== Data provided

/-- R290: a training attempt ends; fewer lanes than MINLANES are a conflict (R480). -/
def execPortTrainDone (i : Nat) (r : TrainResult) (s : State) : Out :=
  let x := s.port i
  if 72 ≤ i ∨ x.st ≠ .training then .next s
  else if r.lanes = 0 then
    if 2 ≤ x.attempts then .next ((s.setPort i { x with attempts := 3 }).portFail i)
    else .next ((s.setPort i { x with attempts := x.attempts + 1 }).count (pgPort i) 0x120)
  else if ¬ s.farOk_ i r then .next (s.portFail i)
  else
    let k := keepLanes r.lanes
    let x1 := { x with st := if k = 15 then .up else .degraded, lanes := k, attempts := 0, peerSlot := r.farSlot, rtt := r.rtt }
    let s1 := (s.setPort i x1).updateLost
    let s2 := if k = 15 then s1 else (s1.orReg (pgPort i) 0x104 0x100).raise (pgPort i) 0
    let n := ((List.range 4).filter fun l => k.getLsbD l).length
    .next (if n < s.fld pgPower 0x10C 14 12 then s2.conflict 5 else s2)

/-- R290: a lane in use fails. -/
def execLaneFail (i lane : Nat) (s : State) : Out :=
  let x := s.port i
  if 72 ≤ i ∨ ¬ x.linked ∨ x.lanes.getLsbD lane = false then .next s
  else .next ((s.setPort i { x with lanes := x.lanes &&& ~~~ ((1 : BitVec 4) <<< lane) }).retrain i)

/-! ### Ring frames (R303 to R305) -/

/-- A frame around a token, from LEN on (Table 13.6); the preamble's value is not given and is left out of the trace. -/
def ringFrame (hops : Nat) (tok : List Byte) : List Byte :=
  let b := toLE 1 tok.length ++ toLE 1 hops ++ tok
  b ++ toLE 4 (crc32c b).toNat

/-- The hop count and token of a frame that passes its CRC. -/
def ringToken (f : List Byte) : Option (Nat × List Byte) :=
  let n := field f 2 1
  if 1 ≤ n ∧ n ≤ 64 ∧ f.length = n + 8 ∧ field f (4 + n) 4 = (crc32c (slice_ f 2 (n + 2))).toNat then
    some (field f 3 1, slice_ f 4 n)
  else none

/-- What a step-control token of the ring does to the module when it is received at `at_`, in units of 125 ps (Table 2.1). ARRIVE is
for the pod controller, and other types are not for the timebase (R47). -/
def stepToken (at_ : Nat) (b : List Byte) (s : State) : Out :=
  let op := field b 0 1
  let b1 := field b 1 1
  if op = 1 then
    execMark ⟨BitVec.ofNat 6 b1, bitAt b1 7, BitVec.ofNat 32 (field b 4 4), w64At b 8⟩ s
  else if op = 2 then execTime (w64At b 8) s
  else if op = 3 then execCalCw at_ s
  else if op = 4 then execCalCcw at_ s
  else if op = 5 then execCalLoop (w64At b 8) s
  else if op = 7 then execAdmitToken (BitVec.ofNat 6 b1) (bitAt b1 7) s
  else .next s

/-- R304, R47: a frame that arrives at `at_` is passed on with HOPS + 1, or discarded; a module out of the ring only listens (R48).
Its token is consumed when it is for the module. A clockwise token of a ring collective goes on by the command that meets it (R356). -/
def execRingFrameRx (cw : Bool) (f : RxFrame) (s : State) : Out :=
  let s0 := if cw then { s with cwLock := true } else { s with ccwLock := true }
  match ringToken f.bytes with
  | none => .next (((s0.orReg pgRing 0x104 0x100).count pgRing 0x108).raise pgRing 0)
  | some (h, tok) =>
    let s1 :=
      if ¬ s.inRing then s0
      else if cw ∧ (field tok 0 1 = 0x10 ∨ field tok 0 1 = 0x11) then { s0 with ringHops := h + 1 }
      else (s0.count pgRing 0x10C).send (.ring cw (ringFrame ((h + 1) % 256) tok))
    stepToken f.at_ tok s1

/-- R304: an own frame leaves in a gap, and its credit returns. -/
def execRingFrameTx (cw : Bool) (s : State) : Out :=
  match (if cw then s.ringCw else s.ringCcw) with
  | [] => .next s
  | tok :: r =>
    if ¬ s.inRing then .next s
    else
      let s1 := if cw then { s with ringCw := r ++ s.ringWait.take 1, ringWait := s.ringWait.drop 1 } else { s with ringCcw := r }
      .next (s1.send (.ring cw (ringFrame 0 tok)))

/-- R305: a write of RING_CTL. -/
def execRingInsert (w : W32) (s : State) : Out :=
  if s.pageBusy pgRing then .next s else .next (s.setInsert (w.getLsbD 0))

end Sys2Proof.Machine
end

====

Each line above with the string "attempts" should be reported in full.

    if 2 ≤ x.attempts then .next ((s.setPort i { x with attempts := 3 }).portFail i)
    else .next ((s.setPort i { x with attempts := x.attempts + 1 }).count (pgPort i) 0x120)
    let x1 := { x with st := if k = 15 then .up else .degraded, lanes := k, attempts := 0, peerSlot := r.farSlot, rtt := r.rtt }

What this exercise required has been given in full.